I don't know why I'm writing. I never know why, or when it started. I suppose I could just not write…but that would hurt more than this. I don't know. The older girl I'm with asked me if I'd ever read this journal. No, no I hadn't. I still haven't. Why haven't I? It's a big deal to me and I don't understand why. It's good, I mean, I was asked three sleeps ago to read this and I still remember that I have to. It has to be important it has to. Doesn't it?
Why else would I remember? I've got questions buzzing in my head and my memory is working. It scares me. I don't have any recollections of remembering anything before and I'm terrified. Think about this, what if you could never remember anything and everyone gets mad at you for it. Now suddenly something is stuck. Absolutely stuck in your head. I know that I need to read this but I find two problems there.
One: I would have to stop writing and what will I miss if I do? And
Two: Once I read it, will I remember something again?
Silly? Yes. Stupid? Most likely. I'm horrified at remembering something and I'm afraid to lose it. I won't remember if I read this and that scares me worse than the first.
That last lines triggered something. I don't know what but it's stirring. A girl named…Natalie, Julie…no, um, Keri? What's her name? She does something that has to do with that rhyme…I want to slam my head into something. How can I remember something so trivial as reading my journal when this girl is a major person in my life? Who is she? I should ask the little one.

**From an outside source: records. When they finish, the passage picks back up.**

@[simp] theorem State.modModel_time (s : State) (k : Nat) (f : ModelSlot → ModelSlot) : (s.modModel k f).time = s.time := rfl
@[simp] theorem State.modModel_mem (s : State) (k : Nat) (f : ModelSlot → ModelSlot) : (s.modModel k f).mem = s.mem := rfl
@[simp] theorem State.modModel_cores (s : State) (k : Nat) (f : ModelSlot → ModelSlot) : (s.modModel k f).cores = s.cores := rfl
@[simp] theorem State.modModel_slots (s : State) (k : Nat) (f : ModelSlot → ModelSlot) : (s.modModel k f).slots = s.slots := rfl
@[simp] theorem State.modModel_sync (s : State) (k : Nat) (f : ModelSlot → ModelSlot) : (s.modModel k f).sync = s.sync := rfl
@[simp] theorem State.modModel_pages (s : State) (k : Nat) (f : ModelSlot → ModelSlot) : (s.modModel k f).pages = s.pages := rfl
@[simp] theorem State.modModel_portA (s : State) (k : Nat) (f : ModelSlot → ModelSlot) : (s.modModel k f).portA = s.portA := rfl
@[simp] theorem State.modModel_portB (s : State) (k : Nat) (f : ModelSlot → ModelSlot) : (s.modModel k f).portB = s.portB := rfl
@[simp] theorem State.modModel_integ (s : State) (k : Nat) (f : ModelSlot → ModelSlot) : (s.modModel k f).integ = s.integ := rfl
@[simp] theorem State.modModel_links (s : State) (k : Nat) (f : ModelSlot → ModelSlot) : (s.modModel k f).links = s.links := rfl
@[simp] theorem State.modModel_lglob (s : State) (k : Nat) (f : ModelSlot → ModelSlot) : (s.modModel k f).lglob = s.lglob := rfl
@[simp] theorem State.modModel_sec (s : State) (k : Nat) (f : ModelSlot → ModelSlot) : (s.modModel k f).sec = s.sec := rfl
@[simp] theorem State.modModel_pow (s : State) (k : Nat) (f : ModelSlot → ModelSlot) : (s.modModel k f).pow = s.pow := rfl
@[simp] theorem State.modModel_glob (s : State) (k : Nat) (f : ModelSlot → ModelSlot) : (s.modModel k f).glob = s.glob := rfl
@[simp] theorem State.modModel_boot (s : State) (k : Nat) (f : ModelSlot → ModelSlot) : (s.modModel k f).boot = s.boot := rfl
@[simp] theorem State.modModel_board (s : State) (k : Nat) (f : ModelSlot → ModelSlot) : (s.modModel k f).board = s.board := rfl
@[simp] theorem State.modModel_out (s : State) (k : Nat) (f : ModelSlot → ModelSlot) : (s.modModel k f).out = s.out := rfl
@[simp] theorem State.modModel_pending (s : State) (k : Nat) (f : ModelSlot → ModelSlot) : (s.modModel k f).pending = s.pending := rfl

@[simp] theorem State.modRing_time (s : State) (p : Port) (n : Nat) (f : Ring → Ring) : (s.modRing p n f).time = s.time := rfl
@[simp] theorem State.modRing_mem (s : State) (p : Port) (n : Nat) (f : Ring → Ring) : (s.modRing p n f).mem = s.mem := rfl
@[simp] theorem State.modRing_cores (s : State) (p : Port) (n : Nat) (f : Ring → Ring) : (s.modRing p n f).cores = s.cores := rfl
@[simp] theorem State.modRing_slots (s : State) (p : Port) (n : Nat) (f : Ring → Ring) : (s.modRing p n f).slots = s.slots := rfl
@[simp] theorem State.modRing_sync (s : State) (p : Port) (n : Nat) (f : Ring → Ring) : (s.modRing p n f).sync = s.sync := rfl
@[simp] theorem State.modRing_pages (s : State) (p : Port) (n : Nat) (f : Ring → Ring) : (s.modRing p n f).pages = s.pages := rfl
@[simp] theorem State.modRing_portA (s : State) (p : Port) (n : Nat) (f : Ring → Ring) : (s.modRing p n f).portA = s.portA := rfl
@[simp] theorem State.modRing_portB (s : State) (p : Port) (n : Nat) (f : Ring → Ring) : (s.modRing p n f).portB = s.portB := rfl
@[simp] theorem State.modRing_integ (s : State) (p : Port) (n : Nat) (f : Ring → Ring) : (s.modRing p n f).integ = s.integ := rfl
@[simp] theorem State.modRing_links (s : State) (p : Port) (n : Nat) (f : Ring → Ring) : (s.modRing p n f).links = s.links := rfl
@[simp] theorem State.modRing_lglob (s : State) (p : Port) (n : Nat) (f : Ring → Ring) : (s.modRing p n f).lglob = s.lglob := rfl
@[simp] theorem State.modRing_sec (s : State) (p : Port) (n : Nat) (f : Ring → Ring) : (s.modRing p n f).sec = s.sec := rfl
@[simp] theorem State.modRing_pow (s : State) (p : Port) (n : Nat) (f : Ring → Ring) : (s.modRing p n f).pow = s.pow := rfl
@[simp] theorem State.modRing_glob (s : State) (p : Port) (n : Nat) (f : Ring → Ring) : (s.modRing p n f).glob = s.glob := rfl
@[simp] theorem State.modRing_boot (s : State) (p : Port) (n : Nat) (f : Ring → Ring) : (s.modRing p n f).boot = s.boot := rfl
@[simp] theorem State.modRing_board (s : State) (p : Port) (n : Nat) (f : Ring → Ring) : (s.modRing p n f).board = s.board := rfl
@[simp] theorem State.modRing_out (s : State) (p : Port) (n : Nat) (f : Ring → Ring) : (s.modRing p n f).out = s.out := rfl
@[simp] theorem State.modRing_pending (s : State) (p : Port) (n : Nat) (f : Ring → Ring) : (s.modRing p n f).pending = s.pending := rfl

@[simp] theorem State.modReq_time (s : State) (rid : Nat) (f : Req → Req) : (s.modReq rid f).time = s.time := rfl
@[simp] theorem State.modReq_mem (s : State) (rid : Nat) (f : Req → Req) : (s.modReq rid f).mem = s.mem := rfl
@[simp] theorem State.modReq_cores (s : State) (rid : Nat) (f : Req → Req) : (s.modReq rid f).cores = s.cores := rfl
@[simp] theorem State.modReq_slots (s : State) (rid : Nat) (f : Req → Req) : (s.modReq rid f).slots = s.slots := rfl
@[simp] theorem State.modReq_sync (s : State) (rid : Nat) (f : Req → Req) : (s.modReq rid f).sync = s.sync := rfl
@[simp] theorem State.modReq_pages (s : State) (rid : Nat) (f : Req → Req) : (s.modReq rid f).pages = s.pages := rfl
@[simp] theorem State.modReq_portA (s : State) (rid : Nat) (f : Req → Req) : (s.modReq rid f).portA = s.portA := rfl
@[simp] theorem State.modReq_portB (s : State) (rid : Nat) (f : Req → Req) : (s.modReq rid f).portB = s.portB := rfl
@[simp] theorem State.modReq_integ (s : State) (rid : Nat) (f : Req → Req) : (s.modReq rid f).integ = s.integ := rfl
@[simp] theorem State.modReq_links (s : State) (rid : Nat) (f : Req → Req) : (s.modReq rid f).links = s.links := rfl
@[simp] theorem State.modReq_lglob (s : State) (rid : Nat) (f : Req → Req) : (s.modReq rid f).lglob = s.lglob := rfl
@[simp] theorem State.modReq_sec (s : State) (rid : Nat) (f : Req → Req) : (s.modReq rid f).sec = s.sec := rfl
@[simp] theorem State.modReq_pow (s : State) (rid : Nat) (f : Req → Req) : (s.modReq rid f).pow = s.pow := rfl
@[simp] theorem State.modReq_glob (s : State) (rid : Nat) (f : Req → Req) : (s.modReq rid f).glob = s.glob := rfl
@[simp] theorem State.modReq_boot (s : State) (rid : Nat) (f : Req → Req) : (s.modReq rid f).boot = s.boot := rfl
@[simp] theorem State.modReq_board (s : State) (rid : Nat) (f : Req → Req) : (s.modReq rid f).board = s.board := rfl
@[simp] theorem State.modReq_out (s : State) (rid : Nat) (f : Req → Req) : (s.modReq rid f).out = s.out := rfl
@[simp] theorem State.modReq_pending (s : State) (rid : Nat) (f : Req → Req) : (s.modReq rid f).pending = s.pending := rfl

@[simp] theorem State.modSess_time (s : State) (i : Nat) (f : Session → Session) : (s.modSess i f).time = s.time := rfl
@[simp] theorem State.modSess_mem (s : State) (i : Nat) (f : Session → Session) : (s.modSess i f).mem = s.mem := rfl
@[simp] theorem State.modSess_cores (s : State) (i : Nat) (f : Session → Session) : (s.modSess i f).cores = s.cores := rfl
@[simp] theorem State.modSess_slots (s : State) (i : Nat) (f : Session → Session) : (s.modSess i f).slots = s.slots := rfl
@[simp] theorem State.modSess_sync (s : State) (i : Nat) (f : Session → Session) : (s.modSess i f).sync = s.sync := rfl
@[simp] theorem State.modSess_pages (s : State) (i : Nat) (f : Session → Session) : (s.modSess i f).pages = s.pages := rfl
@[simp] theorem State.modSess_portA (s : State) (i : Nat) (f : Session → Session) : (s.modSess i f).portA = s.portA := rfl
@[simp] theorem State.modSess_portB (s : State) (i : Nat) (f : Session → Session) : (s.modSess i f).portB = s.portB := rfl
@[simp] theorem State.modSess_integ (s : State) (i : Nat) (f : Session → Session) : (s.modSess i f).integ = s.integ := rfl
@[simp] theorem State.modSess_links (s : State) (i : Nat) (f : Session → Session) : (s.modSess i f).links = s.links := rfl
@[simp] theorem State.modSess_lglob (s : State) (i : Nat) (f : Session → Session) : (s.modSess i f).lglob = s.lglob := rfl
@[simp] theorem State.modSess_sec (s : State) (i : Nat) (f : Session → Session) : (s.modSess i f).sec = s.sec := rfl
@[simp] theorem State.modSess_pow (s : State) (i : Nat) (f : Session → Session) : (s.modSess i f).pow = s.pow := rfl
@[simp] theorem State.modSess_glob (s : State) (i : Nat) (f : Session → Session) : (s.modSess i f).glob = s.glob := rfl
@[simp] theorem State.modSess_boot (s : State) (i : Nat) (f : Session → Session) : (s.modSess i f).boot = s.boot := rfl
@[simp] theorem State.modSess_board (s : State) (i : Nat) (f : Session → Session) : (s.modSess i f).board = s.board := rfl
@[simp] theorem State.modSess_out (s : State) (i : Nat) (f : Session → Session) : (s.modSess i f).out = s.out := rfl
@[simp] theorem State.modSess_pending (s : State) (i : Nat) (f : Session → Session) : (s.modSess i f).pending = s.pending := rfl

Sunny looked up in time to see Klaus stand up; he looked confused and wondered over.
"Um…little one?"
"Sunny." She replied. It was to simple, she'd done this to often.
"Right. Sunny." He wrote her name in his book and looked up again. "Does this line make you think of anyone?" Sunny squinted at her brother's fancy writing and read the line.
"Scares me worse than the first?" She looked at him quizzically. Why was he asking her?
"Yes, does any one you know come to mind? I mean," He stumbled over his words, "Someone that I knew before…whatever happened to me happened." He finished lamely. Sunny stared in wide-eyed wonder. That was a sign. If there ever was a happier moment with her brother, Sunny couldn't remember it.
"Yes Klaus, it does." Of course Isadora would make him think! They were in item according to Violet. "Her name's Isadora," Sunny started slowly, "You and her dated." Sunny watched her brother's face for a look of comprehension.
"Like the dancer?" He asked scribbling something down. Sunny brightened even more.
"Yes." Could he remember others? She thought hard. "Klaus when I mention Edison, does any one come to mind?" And for the first time Klaus' frenzied writing stopped completely. He had never stopped writing before. He wrote in tell he passed out from fatigue and then would wake up, read the first line and turn to a blank page.
Sunny watched as Violet looked up. Without his writing the room seemed silent.
"Yes," He said sounding like he was just waking up, "Some other girl…someone…close?" He sounded hopeful.
"Yes." It was Violet who spoke. It was like Sunny was now deaf. Nothing in the room stirred and for a moment her brother seemed like a tangible person. Then Klaus looked around and seemed surprised by what he was holding. Opening the book Klaus read, then turned to a blank page. Then paused.
"Have I already started writing for the day?" Sunny nodded mutely. "Right." Turned back to the previous page and read. He then started at the beginning and read.
This could be good Sunny thought. This could be very good.